Olivia DrakeOctober 18, 20054min

Hilary Barth, assistant professor of psychology, studies cognitive development.
 
Posted 10/18/05
Hilary Barth has joined the Psychology Department as an assistant professor.

Barth received her bachelor’s degree from Bryn Mawr College in psychology, concentrating in neural and behavioral sciences in 1996. She received her Ph.D from the Massachusetts Institute of Technology in cognitive neuroscience in 2002. Her research involved behavioral and brain imaging studies of numerical cognition – the study of how humans think about numbers and quantities.

She currently studies cognitive development, specifically the development of number and quantity understanding.

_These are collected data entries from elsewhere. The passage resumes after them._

/-! ### zeroRange -/

@[simp] theorem zeroRange_pending : (s.zeroRange lo hi).pending = s.pending := rfl
@[simp] theorem zeroRange_out : (s.zeroRange lo hi).out = s.out := rfl
@[simp] theorem zeroRange_free : (s.zeroRange lo hi).free = s.free := rfl
@[simp] theorem zeroRange_regs : (s.zeroRange lo hi).regs = s.regs := rfl
@[simp] theorem zeroRange_cnt : (s.zeroRange lo hi).cnt = s.cnt := rfl
@[simp] theorem zeroRange_host : (s.zeroRange lo hi).host = s.host := rfl
@[simp] theorem zeroRange_scrub : (s.zeroRange lo hi).scrub = s.scrub := rfl
@[simp] theorem zeroRange_dies : (s.zeroRange lo hi).dies = s.dies := rfl
@[simp] theorem zeroRange_quarters : (s.zeroRange lo hi).quarters = s.quarters := rfl
@[simp] theorem zeroRange_stalls : (s.zeroRange lo hi).stalls = s.stalls := rfl
@[simp] theorem zeroRange_arcs : (s.zeroRange lo hi).arcs = s.arcs := rfl
@[simp] theorem zeroRange_streams : (s.zeroRange lo hi).streams = s.streams := rfl
@[simp] theorem zeroRange_stores : (s.zeroRange lo hi).stores = s.stores := rfl
@[simp] theorem zeroRange_rounds : (s.zeroRange lo hi).rounds = s.rounds := rfl
@[simp] theorem zeroRange_prog : (s.zeroRange lo hi).prog = s.prog := rfl
@[simp] theorem zeroRange_weights : (s.zeroRange lo hi).weights = s.weights := rfl
@[simp] theorem zeroRange_red : (s.zeroRange lo hi).red = s.red := rfl
@[simp] theorem zeroRange_ports : (s.zeroRange lo hi).ports = s.ports := rfl
@[simp] theorem zeroRange_flows : (s.zeroRange lo hi).flows = s.flows := rfl
@[simp] theorem zeroRange_bnd : (s.zeroRange lo hi).bnd = s.bnd := rfl
@[simp] theorem zeroRange_ledgers : (s.zeroRange lo hi).ledgers = s.ledgers := rfl
@[simp] theorem zeroRange_wales : (s.zeroRange lo hi).wales = s.wales := rfl
@[simp] theorem zeroRange_pwr : (s.zeroRange lo hi).pwr = s.pwr := rfl
@[simp] theorem zeroRange_shut : (s.zeroRange lo hi).shut = s.shut := rfl
@[simp] theorem zeroRange_keeper : (s.zeroRange lo hi).keeper = s.keeper := rfl
@[simp] theorem zeroRange_sec : (s.zeroRange lo hi).sec = s.sec := rfl
@[simp] theorem zeroRange_meter : (s.zeroRange lo hi).meter = s.meter := rfl
@[simp] theorem zeroRange_pins : (s.zeroRange lo hi).pins = s.pins := rfl

/-! ### The end of a command -/

@[simp] theorem finish_pending : (s.finish t).pending = t.pending := rfl
@[simp] theorem finish_out : (s.finish t).out = t.out := rfl
@[simp] theorem finish_free : (s.finish t).free = t.free := rfl
@[simp] theorem finish_regs : (s.finish t).regs = t.regs := rfl
@[simp] theorem finish_cnt : (s.finish t).cnt = t.cnt := rfl
@[simp] theorem finish_mem : (s.finish t).mem = t.mem := rfl
@[simp] theorem finish_scrub : (s.finish t).scrub = t.scrub := rfl
@[simp] theorem finish_dies : (s.finish t).dies = t.dies := rfl
@[simp] theorem finish_quarters : (s.finish t).quarters = t.quarters := rfl
@[simp] theorem finish_stalls : (s.finish t).stalls = t.stalls := rfl
@[simp] theorem finish_arcs : (s.finish t).arcs = t.arcs := rfl
@[simp] theorem finish_streams : (s.finish t).streams = t.streams := rfl
@[simp] theorem finish_stores : (s.finish t).stores = t.stores := rfl
@[simp] theorem finish_rounds : (s.finish t).rounds = t.rounds := rfl
@[simp] theorem finish_prog : (s.finish t).prog = t.prog := rfl
@[simp] theorem finish_weights : (s.finish t).weights = t.weights := rfl
@[simp] theorem finish_red : (s.finish t).red = t.red := rfl
@[simp] theorem finish_ports : (s.finish t).ports = t.ports := rfl
@[simp] theorem finish_flows : (s.finish t).flows = t.flows := rfl
@[simp] theorem finish_bnd : (s.finish t).bnd = t.bnd := rfl
@[simp] theorem finish_ledgers : (s.finish t).ledgers = t.ledgers := rfl
@[simp] theorem finish_wales : (s.finish t).wales = t.wales := rfl
@[simp] theorem finish_pwr : (s.finish t).pwr = t.pwr := rfl
@[simp] theorem finish_shut : (s.finish t).shut = t.shut := rfl
@[simp] theorem finish_keeper : (s.finish t).keeper = t.keeper := rfl
@[simp] theorem finish_sec : (s.finish t).sec = t.sec := rfl
@[simp] theorem finish_meter : (s.finish t).meter = t.meter := rfl
@[simp] theorem finish_pins : (s.finish t).pins = t.pins := rfl

/-- A command that has its effect answers a next state. -/
theorem ok_next : s.ok t = .next (s.finish t) := rfl

/-! ### Other keys -/

theorem setDie_die_other (h : e ≠ d) : (s.setDie d x).die e = s.die e :=
  SMap.get_set_other _ _ _ h

theorem setIngest_ingest_other (h : e ≠ d) : (s.setIngest d x).ingest e = s.ingest e :=
  SMap.get_set_other _ _ _ h

theorem setBasket_basket_other (h : e ≠ b) : (s.setBasket b x).basket e = s.basket e :=
  SMap.get_set_other _ _ _ h

theorem setPort_port_other (h : e ≠ p) : (s.setPort p x).port e = s.port e :=
  SMap.get_set_other _ _ _ h

theorem setBctx_bctx_other (h : e ≠ c) : (s.setBctx c x).bctx e = s.bctx e :=
  SMap.get_set_other _ _ _ h

theorem setPbundle_pbundle_other (h : e ≠ n) : (s.setPbundle n x).pbundle e = s.pbundle e :=
  SMap.get_set_other _ _ _ h

theorem setWale_wale_other (h : e ≠ w) : (s.setWale w x).wale e = s.wale e :=
  SMap.get_set_other _ _ _ h

theorem setScrubber_scrubber_other (h : e ≠ d) : (s.setScrubber d x).scrubber e = s.scrubber e :=
  SMap.get_set_other _ _ _ h

/-- Counters: what is counted, and that no other counter moves. -/
@[simp] theorem count_counter_same : (s.count p i n).counter p i = s.counter p i + BitVec.ofNat 64 n :=
  SMap.get_set_same _ _ _ _

theorem count_counter_other (h : 4 * q + j ≠ 4 * p + i) : (s.count p i n).counter q j = s.counter q j :=
  SMap.get_set_other _ _ _ h

/-- A register reads as it was set. -/
@[simp] theorem poke_reg_same : (s.poke p o v).reg p o = v := by
  unfold State.reg State.poke
  simp only [SMap.get_set_same]
  split
  · rename_i w h
    split at h
    · cases h
    · exact (Option.some.inj h).symm
  · rename_i h
    split at h
    · rename_i e; exact e.symm
    · cases h

theorem poke_reg_other (h : regKey q r ≠ regKey p o) : (s.poke p o v).reg q r = s.reg q r := by
  unfold State.reg State.poke
  simp only [SMap.get_set_other _ _ _ h]
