@[simp] theorem mask_collectLoss (hM : Allows M [.regs, .cnt, .stores, .red, .ledgers]) (s : State) (d : Nat) :
    (s.collectLoss d).mask M = s.mask M := by
  simp at hM
  have hred (t : State) (x : Red) : ({ t with red := x } : State).mask M = t.mask M := by
    simp [State.mask, blank, hM]
  simp only [State.collectLoss]
  refine (mask_forEach (fun t b => ?_) _ _).trans (hred _ _)
  split
  · simp [hM]
  · split
    · rw [mask_forEach (fun u k => by simp [hM])]
      simp [hM]
    · split <;> simp [hM]

@[simp] theorem mask_dropUndecided (hM : Allows M [.regs, .stores, .red, .ledgers]) (s : State) :
    (s.dropUndecided).mask M = s.mask M := by
  simp at hM
  refine mask_forEach (fun t b => ?_) _ _
  simp only []
  split
  · rfl
  · rw [mask_forEach (fun u d => ?_)]
    · simp [hM]
    · split
      · rw [mask_dropSum (by simp [hM]), mask_setDieBasket (by simp [hM]), mask_foldl (fun v e => by simp [hM])]
      · rfl

@[simp] theorem mask_basketsStep (hM : Allows M [.regs, .stores, .red, .ledgers]) (s : State) :
    (s.basketsStep).mask M = s.mask M := by
  simp at hM
  have hred (t : State) (x : Red) : ({ t with red := x } : State).mask M = t.mask M := by
    simp [State.mask, blank, hM]
  simp only [State.basketsStep]
  refine (mask_forEach (fun t b => ?_) _ _).trans (hred _ _)
  rw [mask_forEach (fun u d => ?_)]
  · rw [mask_setBasket (by simp [hM])]
    split
    · rfl
    · refine mask_forEach (fun u d => ?_) _ _
      split <;> simp [hM]
  · split <;>
      rw [mask_setDieBasket (by simp [hM]), mask_dropSum (by simp [hM]), mask_foldl (fun v e => by simp [hM])]

@[simp] theorem mask_keepCursors (hM : Allows M [.red]) (s : State) (d : Nat) :
    (s.keepCursors d).mask M = s.mask M := by
  simp at hM
  simp [State.keepCursors, hM]

@[simp] theorem mask_restoreCursors (hM : Allows M [.red]) (s : State) (d : Nat) :
    (s.restoreCursors d).mask M = s.mask M := by
  simp at hM
  simp [State.restoreCursors, hM]

@[simp] theorem mask_fetchStep (hM : Allows M [.weights]) (s : State) (d : Nat) (fresh : Bool) :
    (s.fetchStep d fresh).mask M = s.mask M := by
  simp at hM
  simp [State.fetchStep, hM]

@[simp] theorem mask_fetchAbandon (hM : Allows M [.weights]) (s : State) (d : Nat) (asleep : Bool) :
    (s.fetchAbandon d asleep).mask M = s.mask M := by
  simp at hM
  simp [State.fetchAbandon, hM]

@[simp] theorem mask_fetchRestore (hM : Allows M [.weights]) (s : State) (d e n i : Nat) :
    (s.fetchRestore d e n i).mask M = s.mask M := by
  simp at hM
  simp only [State.fetchRestore]
  split <;> simp [hM]

@[simp] theorem mask_stage (hM : Allows M [.regs, .bnd]) (s : State) (w : Staged) :
    (s.stage w).mask M = s.mask M := by
  simp at hM
  simp only [State.stage]
  repeat' split
  all_goals simp [hM]

@[simp] theorem mask_pathCommitted (hM : Allows M [.roundsRest]) (s : State) :
    (s.pathCommitted).mask M = s.mask M := by
  simp at hM
  simp only [State.pathCommitted]
  repeat' split
  all_goals simp [State.mask, Weights.mask, Prog.mask, Rounds.mask, Keeper.mask, Sec.mask, Meter.mask,
    Pwr.mask, Pins.mask, HostIf.mask, blank, hM]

“Even before they receive formal math training in school, young children have some impressive quantitative abilities,” Barth explains. “In fact, even babies and nonhuman animals have a rough sort of quantitative understanding. For example, they both can discriminate between two sets of objects based on number.”

Barth examines adults’ and children’s performance in lab-based experiments to investigate what humans can do with these basic abilities, how they develop throughout life, and how they may serve as building blocks to more sophisticated math learning.

Barth teaches Sensation and Perception this fall and will teach developmental psychology and a seminar in cognitive neuroscience in spring. In the future, she would like to teach a specialized cognitive development seminar.

Barth is the lead author on two publications this year. They are “Abstract number and arithmetic in preschool children,” published in Proceedings of the National Academy of Sciences, September 2005 and “Non-symbolic arithmetic in adults and young children,” which is in press in Cognition.

Before coming to Wesleyan, Barth worked as a postdoctoral fellow in the Lab for Developmental Studies at Harvard University since graduating from MIT. She also taught as a visiting professor at Wellesley College.

Coming to Wesleyan was a perfect fit for her interests, she says.

“I wanted to work at a school that combined the best of both worlds of a small college and larger university, and I think Wesleyan is one of the few places that can honestly say it does have a liberal arts atmosphere and a serious research emphasis.”

Barth lives in Middletown with her husband. She enjoys hiking, biking, gardening, skiing and cooking.